Many, including Drummond, have assumed St. Isidore’s backers hoped from the start that the case would land in front of the U.S. Supreme Court.
“It sure looks like it,” Kauger said.
Sechler and Michael McGinley, a D.C.-based attorney representing St. Isidore, told the justices the Oklahoma school isn’t intended that way.
Justice Dana Kuehn appeared to be more receptive to the school’s stance.
She interjected during the hearing to ask whether public schools are “establishing a type of religion” by teaching about concepts, like evolution, that contradict some religious beliefs.
“Do you have to give parents a choice on the other side?” she asked. “Does that open the door for a charter school to have a religious component?”
Despite arguments that the school is private, St. Isidore’s teachers will qualify for a public pension and state-funded insurance benefits.
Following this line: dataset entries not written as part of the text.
/-- SCORE lands block records, VALUE lands partials, SMERGE lands contexts, BATTN lands its gradients. An attention
form that runs completes and leaves its core with its engine time charged. SCORE's block records stand at DST, row
by row, head by head, block by block. VALUE without FINAL writes for each row and head that sees a block the partial
of its run at DST + 4·(m·G + g)·(2 + D). VALUE with FINAL, and SMERGE, write for each row and head the context of
the combined partials in the output format, at the head's place in the full row. BATTN lands dQ at DST, and, with
the last BATTN of its request in the layer and head, dK and dV of every one of them after its dQ, as sums over all
the query rows that see each position. Each is computed from the state before it, its blocks translated through the
cache of its slice; no other landing byte changes, and the forms of the serving path count themselves. The layout
and order of block records, partials and contexts (log 48), the runs (log 108), and BATTN's dK before its rotation
back and the order of its sums (logs 115 and 132) are the model's choices. (R154, R178, R179, R180, R181, R227) -/
def Obligations.AttentionFormsLandTheirResults : Prop :=
  ∀ (s u : State) (form k : Nat) (f : Form) (b : BitVec 512) (jn : Nat) (st : Step) (a : AttnDesc) (md : ModelDesc)
    (ctx : List (Nat × Nat × Option Partial) → Mem), a = attnDesc b → md = s.desc st.model.toNat → k = f.core / 6400 →
    u = s.translateKv (.raw b) k a →
    (∀ outs, ctx outs = outs.foldl (fun mem (m, g, p) => match p with
      | none => mem
      | some p => (headBytes a.ofmt (md.hq * a.d) a.d ((s.firstKv st a.layer + a.kvh) * a.g + g) p.context).foldl
          (fun mem (o, bs) => mwrite mem (a.dst + m * rowLen a.ofmt (md.hq * a.d) + o) bs) mem) s.landing) →
    (s.rawRuns form 0x20 f b jn st → completes (.score form) s fun t => formEnded s t form f ∧
      t.landing = mwrite s.landing a.dst (u.scoreRecords k a md.lb) ∧ s.countedBy t pgSamp 0x220 1) ∧
    (s.rawRuns form 0x21 f b jn st → ∀ vals outs,
      vals = (List.range a.nb).map (fun i => if a.positions.any (fun p => a.seesBlock p (a.b0 + i)) then
        (u.kvBytes k a md.lb (a.b0 + i) true).data else []) →
      outs = (List.range a.m).flatMap (fun m => (List.range a.g).map fun g => (m, g, u.runPartial a vals m g)) →
      completes (.value form) s fun t => formEnded s t form f ∧ s.countedBy t pgSamp 0x228 1 ∧
        (a.final = true → t.landing = ctx outs) ∧
        (a.final = false → t.landing = outs.foldl (fun mem (m, g, p) => match p with
          | none => mem
          | some p => mwrite mem (a.dst + (m * a.g + g) * (2 + a.d) * 4) p.bytes) s.landing)) ∧
    (s.rawRuns form 0x22 f b jn st → completes (.smerge form) s fun t => formEnded s t form f ∧
      t.landing = ctx ((List.range a.m).flatMap fun m => (List.range a.g).map fun g =>
        (m, g, mergeTree ((List.range (md.runsOf a.layer (a.p0 + m) (s.runLog st a.slot a.layer))).map fun r =>
          s.landPartial (a.src + (r * a.m + m) * a.stride + g * (2 + a.d) * 4) a.d))) ∧
      s.countedBy t pgSamp 0x230 1) ∧
    (s.rawRuns form 0x45 f b jn st → ∀ (v : State) (x : BackForm) (w : Step) (q : Mem),
      v = ((((u.backward k jn st md a).1.feedSaved (.raw b) jn st (st.rowsAt a.slot a.p0 a.m) a.layer [tQ, tCtx, tMl]).touchKv
        (.raw b) a k md.lb false).touchKv (.raw b) a k md.lb true).markRows jn (st.rowsAt a.slot a.p0 a.m) a.layer (.battn a.kvh) →
      x = { layer := a.layer, kvh := a.kvh, slot := a.slot, p0 := a.p0, m := a.m, b0 := a.b0, nb := a.nb, dst := a.dst } →
      (v.job jn).cur = some w → q = mwrite s.landing a.dst (wordsLe (u.backward k jn st md a).2) →
      completes (.battn form) s fun t => formEnded s t form f ∧
        (w.backWhole a.slot a.layer a.kvh = false → t.landing = q) ∧
        (w.backWhole a.slot a.layer a.kvh = true → t.landing =
          ((w.backs.filter (· ≠ x) ++ [x]).filter fun y => y.slot = a.slot && y.layer = a.layer && y.kvh = a.kvh).foldl
            (fun mem y => mwrite mem (y.dst + 4 * (y.m * md.g * md.d)) (wordsLe (v.backKv jn w md y))) q))

/-- NORM, ROTARY, RESID and ACT complete on any tile, and write a one-row tile as their rules compute it. A NORM,
ROTARY, RESID or ACT form that runs completes on a tile of any rows and leaves its core with its engine time
charged. On a tile of one row: NORM (but the embedding norm, which also writes the residual) lands the RMS-normed
residual row times the gain in the declared X format; RESID lands the BF16 sum of the residual and the branch; ACT
lands the gated SiLU of the landed gate and up of this device's columns in the X format; ROTARY of Q lands this
device's rotated heads in BF16. No other landing byte changes. ROTARY of K or V leaves the landing buffers alone.
The order of elements and scales in a landed row (log 43), the operands of the branch and of the embedding norm (log
106) and where landed inputs are read (log 109) are the model's choices. (R184, R185, R99) -/
def Obligations.VectorFormsWriteTheirRows : Prop :=
  ∀ (s : State) (form : Nat) (k : VecKind) (f : Form) (v : VecDesc) (jn : Nat) (st : Step) (md : ModelDesc) (c : Instr),
    s.vecRuns form k f v jn st → md = s.desc st.model.toNat →
    (c = .norm form ∧ k = .norm ∨ c = .rotary form ∧ k = .rotary ∨ c = .resid form ∧ k = .resid ∨ c = .act form ∧ k = .act) →
    completes c s fun t => formEnded s t form f ∧
      (k = .rotary → v.sel ≠ 0#2 → t.landing = s.landing) ∧
      ∀ row, v.rows.map (·.toNat) = [row] →
        (k = .norm → ¬ (v.sel = 0#2 ∧ v.layer = 0#7) → t.landing = mwrite s.landing v.dst.toNat
          (encRow s.decl.xFmt.toNat ((rmsNorm md.eps ((s.landRow 2 v.src.toNat md.dModel).map toF32)
            (s.gain st.model.toNat (md.gainKey (normKind v.sel.toNat) v.layer.toNat))).map ofF32))) ∧
        (k = .resid → t.landing = mwrite s.landing v.dst.toNat
          (encRow 2 (List.zipWith Val.add (s.landRow 2 v.src.toNat md.dModel) (s.branch jn st md v row 0)))) ∧
        (k = .act → ∀ lo hi n, (lo, hi) = s.ownCols st.model.toNat 4 v.layer.toNat v.expert.toNat → n = hi - lo → t.landing = mwrite s.landing v.dst.toNat (encRow s.decl.xFmt.toNat
          ((List.zipWith (fun g u => gatedSilu (toF32 g) (toF32 u))
            (s.landedOr jn st 4 0 v.layer.toNat v.expert.toNat row v.src.toNat n)
            (s.landedOr jn st 5 0 v.layer.toNat v.expert.toNat row v.src2.toNat n)).map ofF32))) ∧
        (k = .rotary → v.sel = 0#2 → t.landing = mwrite s.landing v.dst.toNat (encRow 2
          (((headsOf md.d md.ownQ ((s.landedOr jn st 0 0 v.layer.toNat 0 row v.src.toNat (md.ownQ * md.d)).map toF32)).flatMap
            fun h => md.rotate (st.row row).pos.toNat h).map ofF32)))

/-- ROUTE records a row's experts and weights, SAMPLE its token and probability. A ROUTE or SAMPLE form that runs
completes on a tile of any rows, leaves its core with its engine time charged, and writes no landing byte. On a tile
of one row that is a row of the step: ROUTE records for the row, in its layer, the experts of the largest router
logits and their weights; SAMPLE, for a row that draws, records the token and the probability drawn from the
penalised landed logits under the row's uniform value, and the row is done. (R98, R190, R191, R192) -/
def Obligations.RouteAndSampleRecordTheirChoice : Prop :=
  ∀ (s : State) (form : Nat) (f : Form) (v : VecDesc) (jn : Nat) (st : Step) (md : ModelDesc), md = s.desc st.model.toNat →
    (s.vecRuns form .route f v jn st → completes (.route form) s fun t => formEnded s t form f ∧
      ∀ row, v.rows.map (·.toNat) = [row] → row < st.rows.length →
        ∃ u, (t.job jn).cur = some u ∧ (u.row row).expertsAt v.layer.toNat = routeRow
          ((s.landedOr jn st 9 0 v.layer.toNat 0 row v.src.toNat md.experts).map toF32) md.route) ∧
    (s.vecRuns form .sample f v jn st → completes (.sample form) s fun t => formEnded s t form f ∧
      ∀ row r q o tok p how, v.rows.map (·.toNat) = [row] → row < st.rows.length → r = st.row row → r.draws = true →
        q = r.slot.toNat →
        o = s.overlay q (if r.gen then (match st.named.find? fun n => n.slot == r.slot with
          | some n => (n.drafts.map (·.toNat)).take (r.pos.toNat - (s.slot q).len.toNat)
          | none => []) else []) →
        (tok, p, how) = drawToken (s.req q) (penalise (s.req q) (s.overCount q o)
          ((s.landedOr jn st 8 0 0 0 row v.src.toNat md.vocab).map toF32)) (uniformAt (s.req q) r.pos.toNat) →
        ∃ u, (t.job jn).cur = some u ∧ (u.row row).result = some (BitVec.ofNat 24 tok, p) ∧ (u.row row).done = true)

/-- LOSS records the loss and lands its scaled gradient, and BVEC lands the backward vector results. A LOSS or BVEC
form that runs completes on a tile of any rows and leaves its core with its engine time charged. A LOSS form of one
row with a valid label records the row's loss, adds one to the attempt's valid rows, and lands the loss-scaled logit
gradient in the X format; without a valid label it lands zeros and counts no row. A BVEC form of one row with NORM
selected lands the FP32 gradient of the RMS norm from the landed or delivered gradient and the saved residual; with
ROTARY selected it lands, in the X format, the values of V as they are and those of the other projections rotated
back by the row's position. The layout of a landed row (log 43), and that of the rows LOSS and BVEC land, the norm
that PROJ and VOCAB choose and V left as it is (log 107), are the model's choices. (R224, R225, R227, R230) -/
def Obligations.LossAndBackwardVectorFormsComplete : Prop :=
  ∀ (s : State) (form : Nat) (f : Form) (b : BitVec 512) (jn : Nat) (st : Step) (d : DeltaDesc) (md : ModelDesc),
    d = deltaDesc b → md = s.desc st.model.toNat →
    (s.rawRuns form 0x43 f b jn st → completes (.loss form) s fun t => formEnded s t form f ∧
      ∀ row, s.formRows (.raw b) = [row] → row < st.rows.length →
        (∀ tgt z, s.targetOf (st.row row) md.vocab = (some tgt, false) →
          z = (s.landedOr jn st 8 0 0 0 row d.src d.width).map toF32 →
          t.landing = mwrite s.landing d.dst (encRow s.decl.xFmt.toNat
            ((lossRow z tgt (s.job jn).train.lsExp.toInt).2.map ofF32)) ∧
          (t.job jn).train.nvalid = (s.job jn).train.nvalid + 1 ∧
          ∃ u, (t.job jn).cur = some u ∧ (u.row row).loss = some (lossRow z tgt (s.job jn).train.lsExp.toInt).1) ∧
        ((s.targetOf (st.row row) md.vocab).1 = none →
          t.landing = mwrite s.landing d.dst (encRow s.decl.xFmt.toNat (List.replicate d.width .zero)) ∧
          (t.job jn).train.nvalid = (s.job jn).train.nvalid)) ∧
    (s.rawRuns form 0x44 f b jn st → completes (.bvec form) s fun t => formEnded s t form f ∧
      ∀ row, s.formRows (.raw b) = [row] →
        (d.bvec = 0 → d.vocab = false → d.proj < 4 → ∀ u, u = s.feedSaved (.raw b) jn st [row] d.layer [tResid] →
          t.landing = mwrite s.landing d.dst (wordsLe (normBack md.eps
            ((decRow 2 d.width (u.savedTensor jn st row d.layer tResid (rowLen 2 d.width))).map toF32)
            (u.gain st.model.toNat (md.gainKey 0x11 d.layer))
            (u.backIn jn st [(0, 0), (1, 0), (2, 0)] d.layer row d.src d.width)))) ∧
        (d.bvec = 1 → t.landing = mwrite s.landing d.dst (encRow s.decl.xFmt.toNat
          ((if d.proj = 2 then s.landF32 d.src d.width
            else (headsOf md.d (d.width / md.d) (s.landF32 d.src d.width)).flatMap fun h =>
              md.unrotate (st.row row).pos.toNat h).map ofF32))))

/-- GOUT and MPOOL write their gradients to the activation area and record the piece; intake forms do their work. A
GOUT or MPOOL form that runs completes and leaves its core with its engine time charged. The job's attempt then
holds, last, the piece of the adapter's gradient that the form computed, once. The stacks hold what the writes of
the gradient words leave, row by row of the factor: for GOUT the FP32 gradients, for MPOOL those gradients in the
pool's format, clipped and masked. The landing buffers stay. An intake form that runs completes and leaves its core,
and the stacks hold what its work leaves. The operands and work of an intake form (log 60) and the layout of the
landed rows that GOUT and MPOOL read (log 43) are the model's choices. (R227, R231, R244, R245, R253, R255) -/
def Obligations.GradientFormsRecordTheirPiece : Prop :=
  ∀ (s : State) (form : Nat) (f : Form),
    (∀ (b : BitVec 512) (jn : Nat) (st : Step) (d : DeltaDesc) (p : GradPiece) (u : State) (gs : List (List W)),
      d = deltaDesc b → gs = s.gradRows jn st d (s.formRows (.raw b)) →
      u = s.feedGrad (.raw b) jn st d (s.formRows (.raw b)) →
      p = { adapter := BitVec.ofNat 16 d.adapter, e0 := s.elemBase st d + d.col0, k := d.k, width := d.width, n := d.n,
            addr := d.factor + 4 * d.col0 } →
      (s.rawRuns form 0x42 f b jn st → completes (.gout form) s fun t => formEnded s t form f ∧
        (t.job jn).train.grads = (s.job jn).train.grads.filter (· ≠ p) ++ [p] ∧ t.landing = s.landing ∧
        t.mem = (u.putGrad f d gs).mem) ∧
      (s.rawRuns form 0x50 f b jn st → completes (.mpool form) s fun t => formEnded s t form f ∧
        (t.job jn).train.grads = (s.job jn).train.grads.filter (· ≠ p) ++ [p] ∧ t.landing = s.landing ∧
        t.mem = (u.putGrad f d (u.maskedRows jn st d (u.poolVals jn gs))).mem)) ∧
    (∀ i : IntakeDesc, s.formAt form = some f → f.desc = .intake i → f.idle = false → rising s.forms = true →
      completes (.intakeForm form) s fun t => formEnded s t form f ∧ t.landing = s.landing ∧ t.mem = (s.intakeWork i).mem)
The school agreed to follow state laws requiring open records, open meetings, yearly academic testing and a minimum number of days in the school year, among other regulations.
“They are a public school,” Drummond said after the hearing. “If it walks like a duck, quacks like a duck, looks like a duck, it’s a duck. It’s a public school. I think that they were hoping that the Supreme Court would bite on that distinction. I just don’t see the majority of the Court buying that argument.”
Sechler said the school abides by those state regulations only because it agreed to do so in its charter contract, not because it is legally obligated to like traditional public schools.
The chairperson of the Statewide Virtual Charter School Board, Robert Franklin, said he has always believed charter schools to be public.
Franklin and William Pearson were the only two board members to vote against opening St. Isidore. They also were the only two board members present at Tuesday’s hearing.
The three others who voted in favor of St. Isidore — Brian Bobek, Scott Strawn and Nellie Tayloe Sanders — have vacated their seats on the board.
Franklin said it was an “odd position” for him and Pearson to listen to attorneys arguing for a school they opposed.
“At the end of the day, these questions need to be resolved,” he said afterward. “And once the questions are resolved, then we can move forward.”
A separate lawsuit filed by Oklahoma faith leaders, education advocates and parents is challenging the Catholic charter school. That case is pending in Oklahoma County District Court.